Start of Block

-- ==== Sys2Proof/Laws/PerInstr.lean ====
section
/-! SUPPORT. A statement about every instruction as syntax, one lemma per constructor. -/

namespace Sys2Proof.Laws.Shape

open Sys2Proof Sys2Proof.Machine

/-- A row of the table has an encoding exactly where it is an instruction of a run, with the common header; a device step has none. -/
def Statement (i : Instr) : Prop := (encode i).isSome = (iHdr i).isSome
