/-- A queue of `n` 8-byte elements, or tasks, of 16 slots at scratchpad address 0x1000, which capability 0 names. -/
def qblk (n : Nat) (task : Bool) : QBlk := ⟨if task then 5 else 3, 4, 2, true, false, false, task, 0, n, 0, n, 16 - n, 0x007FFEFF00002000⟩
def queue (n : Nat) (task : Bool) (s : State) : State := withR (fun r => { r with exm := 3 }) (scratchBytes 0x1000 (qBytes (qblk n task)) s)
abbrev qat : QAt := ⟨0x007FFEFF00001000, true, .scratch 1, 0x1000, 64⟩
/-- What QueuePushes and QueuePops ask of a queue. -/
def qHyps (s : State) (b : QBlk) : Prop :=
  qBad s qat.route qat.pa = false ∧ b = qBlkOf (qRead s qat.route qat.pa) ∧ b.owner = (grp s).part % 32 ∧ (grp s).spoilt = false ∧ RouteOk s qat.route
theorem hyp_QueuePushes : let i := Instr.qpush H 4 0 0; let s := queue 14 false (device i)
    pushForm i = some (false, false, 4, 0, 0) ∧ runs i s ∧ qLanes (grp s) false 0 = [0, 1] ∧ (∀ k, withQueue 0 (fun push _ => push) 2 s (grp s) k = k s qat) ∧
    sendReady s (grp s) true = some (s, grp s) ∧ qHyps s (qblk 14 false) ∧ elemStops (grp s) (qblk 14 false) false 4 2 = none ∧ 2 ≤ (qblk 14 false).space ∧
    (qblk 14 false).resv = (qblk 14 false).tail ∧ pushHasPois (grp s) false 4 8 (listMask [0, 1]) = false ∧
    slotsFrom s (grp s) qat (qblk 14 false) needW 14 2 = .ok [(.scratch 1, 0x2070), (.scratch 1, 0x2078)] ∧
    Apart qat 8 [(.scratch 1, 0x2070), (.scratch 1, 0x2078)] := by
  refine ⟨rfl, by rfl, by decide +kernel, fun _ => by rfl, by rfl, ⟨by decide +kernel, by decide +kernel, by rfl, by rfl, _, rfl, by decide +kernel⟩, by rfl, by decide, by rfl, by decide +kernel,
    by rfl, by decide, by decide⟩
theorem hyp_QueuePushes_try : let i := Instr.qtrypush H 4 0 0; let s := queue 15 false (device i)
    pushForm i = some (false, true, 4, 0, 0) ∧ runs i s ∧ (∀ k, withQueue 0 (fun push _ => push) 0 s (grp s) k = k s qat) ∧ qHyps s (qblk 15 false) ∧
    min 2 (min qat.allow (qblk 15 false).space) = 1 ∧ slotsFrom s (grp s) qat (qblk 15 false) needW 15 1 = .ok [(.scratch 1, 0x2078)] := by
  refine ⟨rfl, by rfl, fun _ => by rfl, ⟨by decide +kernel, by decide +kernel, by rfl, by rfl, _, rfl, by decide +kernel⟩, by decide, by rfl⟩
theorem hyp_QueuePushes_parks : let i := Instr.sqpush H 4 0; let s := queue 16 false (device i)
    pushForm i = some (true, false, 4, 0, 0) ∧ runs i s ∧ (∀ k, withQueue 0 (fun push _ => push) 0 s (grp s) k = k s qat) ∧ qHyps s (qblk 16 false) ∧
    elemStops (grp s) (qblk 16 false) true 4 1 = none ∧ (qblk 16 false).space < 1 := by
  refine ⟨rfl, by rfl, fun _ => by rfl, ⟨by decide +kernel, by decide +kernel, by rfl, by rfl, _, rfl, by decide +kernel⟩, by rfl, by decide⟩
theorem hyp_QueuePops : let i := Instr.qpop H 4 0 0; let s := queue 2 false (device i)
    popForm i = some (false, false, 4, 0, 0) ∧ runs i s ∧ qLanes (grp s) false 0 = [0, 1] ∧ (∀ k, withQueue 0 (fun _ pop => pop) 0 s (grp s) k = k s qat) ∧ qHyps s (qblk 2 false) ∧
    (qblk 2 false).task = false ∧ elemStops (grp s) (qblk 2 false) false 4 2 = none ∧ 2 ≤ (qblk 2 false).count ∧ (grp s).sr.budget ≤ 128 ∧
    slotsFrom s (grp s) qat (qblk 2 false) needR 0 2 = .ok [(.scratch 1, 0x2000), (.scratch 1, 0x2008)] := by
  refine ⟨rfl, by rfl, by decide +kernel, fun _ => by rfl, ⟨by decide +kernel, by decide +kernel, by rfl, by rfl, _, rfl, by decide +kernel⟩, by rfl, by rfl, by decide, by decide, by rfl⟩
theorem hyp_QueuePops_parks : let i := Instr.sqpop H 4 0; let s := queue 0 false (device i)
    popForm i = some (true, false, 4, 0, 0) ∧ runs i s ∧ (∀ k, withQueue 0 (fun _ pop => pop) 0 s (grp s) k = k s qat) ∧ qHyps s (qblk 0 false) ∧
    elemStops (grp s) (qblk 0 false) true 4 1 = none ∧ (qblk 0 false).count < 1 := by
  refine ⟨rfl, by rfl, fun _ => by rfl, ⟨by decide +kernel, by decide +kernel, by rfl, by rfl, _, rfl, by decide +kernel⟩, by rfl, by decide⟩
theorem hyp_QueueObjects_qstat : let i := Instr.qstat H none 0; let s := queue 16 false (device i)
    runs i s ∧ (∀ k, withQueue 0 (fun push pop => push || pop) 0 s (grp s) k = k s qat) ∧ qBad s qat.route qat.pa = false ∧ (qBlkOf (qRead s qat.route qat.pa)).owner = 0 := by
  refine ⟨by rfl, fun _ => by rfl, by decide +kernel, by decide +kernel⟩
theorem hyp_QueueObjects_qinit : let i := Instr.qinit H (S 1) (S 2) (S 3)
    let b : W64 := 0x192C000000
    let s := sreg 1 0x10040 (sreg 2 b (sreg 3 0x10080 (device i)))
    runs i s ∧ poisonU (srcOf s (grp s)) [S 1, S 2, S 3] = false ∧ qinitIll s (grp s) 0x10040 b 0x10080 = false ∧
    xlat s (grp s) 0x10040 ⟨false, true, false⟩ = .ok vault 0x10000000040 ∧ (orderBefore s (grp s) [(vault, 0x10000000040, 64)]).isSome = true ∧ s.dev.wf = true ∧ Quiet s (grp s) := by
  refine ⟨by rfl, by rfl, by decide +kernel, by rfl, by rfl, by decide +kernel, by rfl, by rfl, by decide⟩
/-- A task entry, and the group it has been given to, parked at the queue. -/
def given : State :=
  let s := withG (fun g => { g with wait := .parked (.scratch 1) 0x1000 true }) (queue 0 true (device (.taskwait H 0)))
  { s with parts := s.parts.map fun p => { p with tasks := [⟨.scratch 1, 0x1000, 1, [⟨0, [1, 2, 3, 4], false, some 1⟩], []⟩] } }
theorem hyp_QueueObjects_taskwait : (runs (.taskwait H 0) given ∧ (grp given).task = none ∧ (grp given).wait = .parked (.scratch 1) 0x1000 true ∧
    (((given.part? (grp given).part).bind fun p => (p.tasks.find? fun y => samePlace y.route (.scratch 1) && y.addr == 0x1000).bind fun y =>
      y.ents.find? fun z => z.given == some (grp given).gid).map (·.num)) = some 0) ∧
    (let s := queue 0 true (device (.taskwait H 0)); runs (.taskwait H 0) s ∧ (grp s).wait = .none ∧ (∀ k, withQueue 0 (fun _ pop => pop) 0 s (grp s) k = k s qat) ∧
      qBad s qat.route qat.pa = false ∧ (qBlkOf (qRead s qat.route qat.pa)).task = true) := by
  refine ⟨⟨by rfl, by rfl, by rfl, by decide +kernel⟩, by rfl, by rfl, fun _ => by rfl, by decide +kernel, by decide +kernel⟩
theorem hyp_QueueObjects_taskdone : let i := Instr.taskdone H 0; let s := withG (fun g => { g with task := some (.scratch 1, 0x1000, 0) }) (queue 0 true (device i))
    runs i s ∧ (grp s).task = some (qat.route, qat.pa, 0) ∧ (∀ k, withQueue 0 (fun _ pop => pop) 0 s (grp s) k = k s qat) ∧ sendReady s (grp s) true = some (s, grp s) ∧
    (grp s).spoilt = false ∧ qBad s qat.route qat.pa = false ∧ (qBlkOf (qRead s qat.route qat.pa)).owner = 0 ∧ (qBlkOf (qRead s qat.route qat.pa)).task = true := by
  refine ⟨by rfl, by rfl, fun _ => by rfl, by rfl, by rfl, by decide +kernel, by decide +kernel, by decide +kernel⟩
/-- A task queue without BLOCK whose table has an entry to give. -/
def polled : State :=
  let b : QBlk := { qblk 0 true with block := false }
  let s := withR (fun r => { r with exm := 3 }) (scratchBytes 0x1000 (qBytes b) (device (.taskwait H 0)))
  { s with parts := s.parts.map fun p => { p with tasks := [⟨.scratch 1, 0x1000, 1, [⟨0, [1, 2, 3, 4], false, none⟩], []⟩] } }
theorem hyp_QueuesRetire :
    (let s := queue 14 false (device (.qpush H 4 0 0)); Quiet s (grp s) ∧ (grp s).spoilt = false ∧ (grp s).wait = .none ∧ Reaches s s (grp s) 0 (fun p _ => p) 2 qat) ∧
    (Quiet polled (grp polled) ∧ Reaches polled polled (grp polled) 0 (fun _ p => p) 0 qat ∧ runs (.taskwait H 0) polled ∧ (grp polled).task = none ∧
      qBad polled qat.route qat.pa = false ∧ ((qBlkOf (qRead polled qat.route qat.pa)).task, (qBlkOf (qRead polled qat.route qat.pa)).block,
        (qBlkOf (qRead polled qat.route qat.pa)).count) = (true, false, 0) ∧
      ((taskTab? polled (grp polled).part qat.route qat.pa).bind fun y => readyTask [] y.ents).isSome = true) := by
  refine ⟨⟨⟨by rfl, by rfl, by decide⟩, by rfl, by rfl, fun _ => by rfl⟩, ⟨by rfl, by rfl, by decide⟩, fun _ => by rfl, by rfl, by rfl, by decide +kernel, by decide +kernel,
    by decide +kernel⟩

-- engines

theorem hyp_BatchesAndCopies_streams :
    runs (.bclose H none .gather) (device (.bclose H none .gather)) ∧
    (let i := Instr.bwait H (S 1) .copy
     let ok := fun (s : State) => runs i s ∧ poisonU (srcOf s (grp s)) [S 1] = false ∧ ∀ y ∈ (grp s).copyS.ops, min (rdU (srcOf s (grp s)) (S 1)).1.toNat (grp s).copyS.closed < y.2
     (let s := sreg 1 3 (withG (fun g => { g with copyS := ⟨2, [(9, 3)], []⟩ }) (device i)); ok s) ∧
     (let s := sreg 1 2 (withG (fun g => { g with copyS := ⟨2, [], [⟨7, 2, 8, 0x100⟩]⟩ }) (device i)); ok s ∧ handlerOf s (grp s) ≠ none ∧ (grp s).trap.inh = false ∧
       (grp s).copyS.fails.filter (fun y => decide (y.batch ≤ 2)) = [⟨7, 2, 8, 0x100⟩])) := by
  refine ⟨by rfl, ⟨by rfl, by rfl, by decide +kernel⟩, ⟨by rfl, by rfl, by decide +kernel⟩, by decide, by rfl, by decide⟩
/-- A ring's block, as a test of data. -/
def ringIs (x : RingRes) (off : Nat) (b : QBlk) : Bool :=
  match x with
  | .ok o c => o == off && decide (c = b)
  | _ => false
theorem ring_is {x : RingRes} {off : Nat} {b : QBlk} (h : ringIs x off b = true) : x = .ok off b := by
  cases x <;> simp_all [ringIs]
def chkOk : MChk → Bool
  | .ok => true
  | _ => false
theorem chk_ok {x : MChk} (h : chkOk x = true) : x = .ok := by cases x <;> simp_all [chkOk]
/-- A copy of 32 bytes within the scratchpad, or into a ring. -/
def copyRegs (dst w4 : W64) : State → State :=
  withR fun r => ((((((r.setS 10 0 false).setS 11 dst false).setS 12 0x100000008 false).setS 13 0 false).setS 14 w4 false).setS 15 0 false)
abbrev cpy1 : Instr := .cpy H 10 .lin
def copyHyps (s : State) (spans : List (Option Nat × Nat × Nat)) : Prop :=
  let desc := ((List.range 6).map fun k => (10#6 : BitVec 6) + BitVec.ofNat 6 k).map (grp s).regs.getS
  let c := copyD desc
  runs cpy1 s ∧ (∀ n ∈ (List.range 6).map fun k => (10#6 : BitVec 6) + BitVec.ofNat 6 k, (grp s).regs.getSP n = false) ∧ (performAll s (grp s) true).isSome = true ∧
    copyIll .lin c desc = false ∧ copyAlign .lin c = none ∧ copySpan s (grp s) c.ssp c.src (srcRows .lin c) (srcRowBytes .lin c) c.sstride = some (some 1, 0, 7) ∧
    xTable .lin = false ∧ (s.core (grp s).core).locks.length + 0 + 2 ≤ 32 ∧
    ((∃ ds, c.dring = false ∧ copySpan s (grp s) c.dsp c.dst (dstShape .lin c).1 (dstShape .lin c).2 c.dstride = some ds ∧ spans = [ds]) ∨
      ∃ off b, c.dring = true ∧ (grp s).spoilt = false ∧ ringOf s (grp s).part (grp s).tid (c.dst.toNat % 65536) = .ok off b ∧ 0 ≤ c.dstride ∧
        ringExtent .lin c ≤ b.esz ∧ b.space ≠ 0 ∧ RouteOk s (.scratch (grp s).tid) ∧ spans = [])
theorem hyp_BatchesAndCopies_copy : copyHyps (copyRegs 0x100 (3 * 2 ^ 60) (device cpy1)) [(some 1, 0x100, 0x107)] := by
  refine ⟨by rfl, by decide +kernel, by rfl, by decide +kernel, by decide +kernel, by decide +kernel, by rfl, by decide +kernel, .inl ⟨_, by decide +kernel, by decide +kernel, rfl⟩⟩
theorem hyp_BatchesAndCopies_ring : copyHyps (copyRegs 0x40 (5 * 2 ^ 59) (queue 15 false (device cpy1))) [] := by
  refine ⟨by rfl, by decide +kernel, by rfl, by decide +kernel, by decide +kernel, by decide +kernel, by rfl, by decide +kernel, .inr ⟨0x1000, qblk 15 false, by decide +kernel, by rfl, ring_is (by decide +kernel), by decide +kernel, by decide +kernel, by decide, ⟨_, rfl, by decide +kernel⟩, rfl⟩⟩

End of Block

ACTIVITY ::
Return exactly, and only, the lines above starting at the line that contains "0x10080 = false ∧" and ending at the line that contains "def given : State".

RESULT BELOW ::
    runs i s ∧ poisonU (srcOf s (grp s)) [S 1, S 2, S 3] = false ∧ qinitIll s (grp s) 0x10040 b 0x10080 = false ∧
    xlat s (grp s) 0x10040 ⟨false, true, false⟩ = .ok vault 0x10000000040 ∧ (orderBefore s (grp s) [(vault, 0x10000000040, 64)]).isSome = true ∧ s.dev.wf = true ∧ Quiet s (grp s) := by
  refine ⟨by rfl, by rfl, by decide +kernel, by rfl, by rfl, by decide +kernel, by rfl, by rfl, by decide⟩
/-- A task entry, and the group it has been given to, parked at the queue. -/
def given : State :=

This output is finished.